Yerh. Looks like a bug in R. The docs for as.POSIXlt state clearly "" is the current time zone and the doc of Sys.timezone says ‘Sys.timezone’ returns the name of the current time zone. So these two should coincide, but they don't on your system. Would you mind reporting it to R folks?

For now, looks like Sys.setenv(TZ="UTC") would fix the problem. I am not sure I can do much on the lubridate side for now, but I have in plan to drop reliance on as.POSIXlt in the near future.

vspinu commented 6 years ago

BTW, there have been recent changes in R-devel regarding TZ settings and caching. May be that the issues is already resolved.

If the TZ environment variable is set when date-time functions are first used, it is recorded as the session default and so will be used rather than the default deduced from the OS if TZ is subsequently unset.

Sys.timezone() on a Unix-alike caches the value at first use in a session: inter alia this means that setting TZ later in the session affects only the current time zone and not the system one.
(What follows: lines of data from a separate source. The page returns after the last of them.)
/-! ### The codec's functions -/

/-- `toZigzag` and `fromZigzag` are exact inverses, both ways (R214). -/
def Obligations.ZigzagInverse : Prop :=
  (∀ (q : Block Byte) (k : Fin 64), (toZigzag q)[k].toNat = (q[zigzagIndex[k]].toInt % 256).toNat) ∧
  (∀ (z : Block Byte) (k : Fin 64), (fromZigzag z)[zigzagIndex[k]].toInt =
    if z[k].toNat < 128 then (z[k].toNat : Int) else (z[k].toNat : Int) - 256) ∧
  (∀ q : Block Byte, fromZigzag (toZigzag q) = q) ∧ ∀ z : Block Byte, toZigzag (fromZigzag z) = z

/-- The encoder of R221: from the left, the longest run capped at 255, a triple for a run of two or more or for the
escape byte, else the literal; at most three bytes for one. -/
def Obligations.MrleEncodesLongestRuns : Prop :=
  mrleEnc [] = [] ∧
  (∀ (v : Byte) (r : Nat) (rest : List Byte), 1 ≤ r → r ≤ 255 → r = 255 ∨ rest.head? ≠ some v →
    mrleEnc (List.replicate r v ++ rest) =
      (if 2 ≤ r ∨ v = 0 then [0, BitVec.ofNat 8 r, v] else [v]) ++ mrleEnc rest) ∧
  ∀ x : List Byte, (mrleEnc x).length ≤ 3 * x.length

/-- Round trip of the run-length code (R222), and the decoder on every stream (R224): a literal, a triple of any length,
zero among them, and an escape cut short. -/
def Obligations.MrleRoundTrip : Prop :=
  (∀ x : List Byte, mrleDec (mrleEnc x) = some x) ∧ mrleEnc [] = [] ∧ mrleDec [] = some [] ∧
  (∀ (v : Byte) (rest : List Byte), v ≠ 0 → mrleDec (v :: rest) = (mrleDec rest).map fun d => v :: d) ∧
  (∀ (n v : Byte) (rest : List Byte),
    mrleDec (0 :: n :: v :: rest) = (mrleDec rest).map fun d => List.replicate n.toNat v ++ d) ∧
  mrleDec [0] = none ∧ (∀ n : Byte, mrleDec [0, n] = none) ∧
  ∀ z d : List Byte, mrleDec z = some d → d.length ≤ 85 * z.length

/-- `fl` (R13, R111) answers a nearest binary32 value, and of two equally near ones that with the even fraction. -/
def Obligations.FlRoundsToNearestEven : Prop :=
  ∀ p j : Nat, RepresentableMag (flMag p j) ∧
    ∀ k : Nat, RepresentableMag k →
      ((p : Int) - flMag p j * 2 ^ j).natAbs ≤ ((p : Int) - k * 2 ^ j).natAbs ∧
      (k ≠ flMag p j → ((p : Int) - flMag p j * 2 ^ j).natAbs = ((p : Int) - k * 2 ^ j).natAbs →
        flMag p j < 2 ^ 277 → (F32.toBits ⟨false, flMag p j⟩).getLsbD 0 = false)

/-- `quant` then `dequant` moves an unsaturated coefficient by at most half a table step (R199). -/
def Obligations.QuantDequantError : Prop :=
  ∀ (f : Block Word) (q : Table) (n : Fin 64), f32IsFinite f[n] = true →
    -128 ≤ rndRat (patternRat f[n] / ((tableOf q)[n] : Rat)) → rndRat (patternRat f[n] / ((tableOf q)[n] : Rat)) ≤ 127 →
    |patternRat (dequant (quant f (tableOf q)) (tableOf q))[n] - patternRat f[n]| ≤ ((tableOf q)[n] : Rat) / 2

/-- The ranges of the colour transforms (R128). -/
def Obligations.ColorRanges : Prop :=
  (∀ r g b : Byte, 1 ≤ (rgb2ycc r g b).cb.toNat ∧ 1 ≤ (rgb2ycc r g b).cr.toNat) ∧
  (∀ g : Byte, (rgb2ycc g g g).cb = 128 ∧ (rgb2ycc g g g).cr = 128) ∧
  ∀ v : Byte, (∃ y cb cr, (ycc2rgb y cb cr).1 = v) ∧ (∃ y cb cr, (ycc2rgb y cb cr).2.1 = v) ∧
    ∃ y cb cr, (ycc2rgb y cb cr).2.2 = v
Sys.timezone() is now used to find the system timezone to pass to the code used when R is configured with --with-internal-tzcode. ... Sys.timezone() tries more heuristics on Unix-alikes and so is more likely to succeed (especially on Linux). For the slowest method, a warning is given recommending that TZ is set to avoid the search.

akaever commented 6 years ago

Ok, thanks for checking

vspinu commented 6 years ago

Actually your issue pops up on R-devel by "design". Sys.timezone has been changed to return cached system timezone no matter what.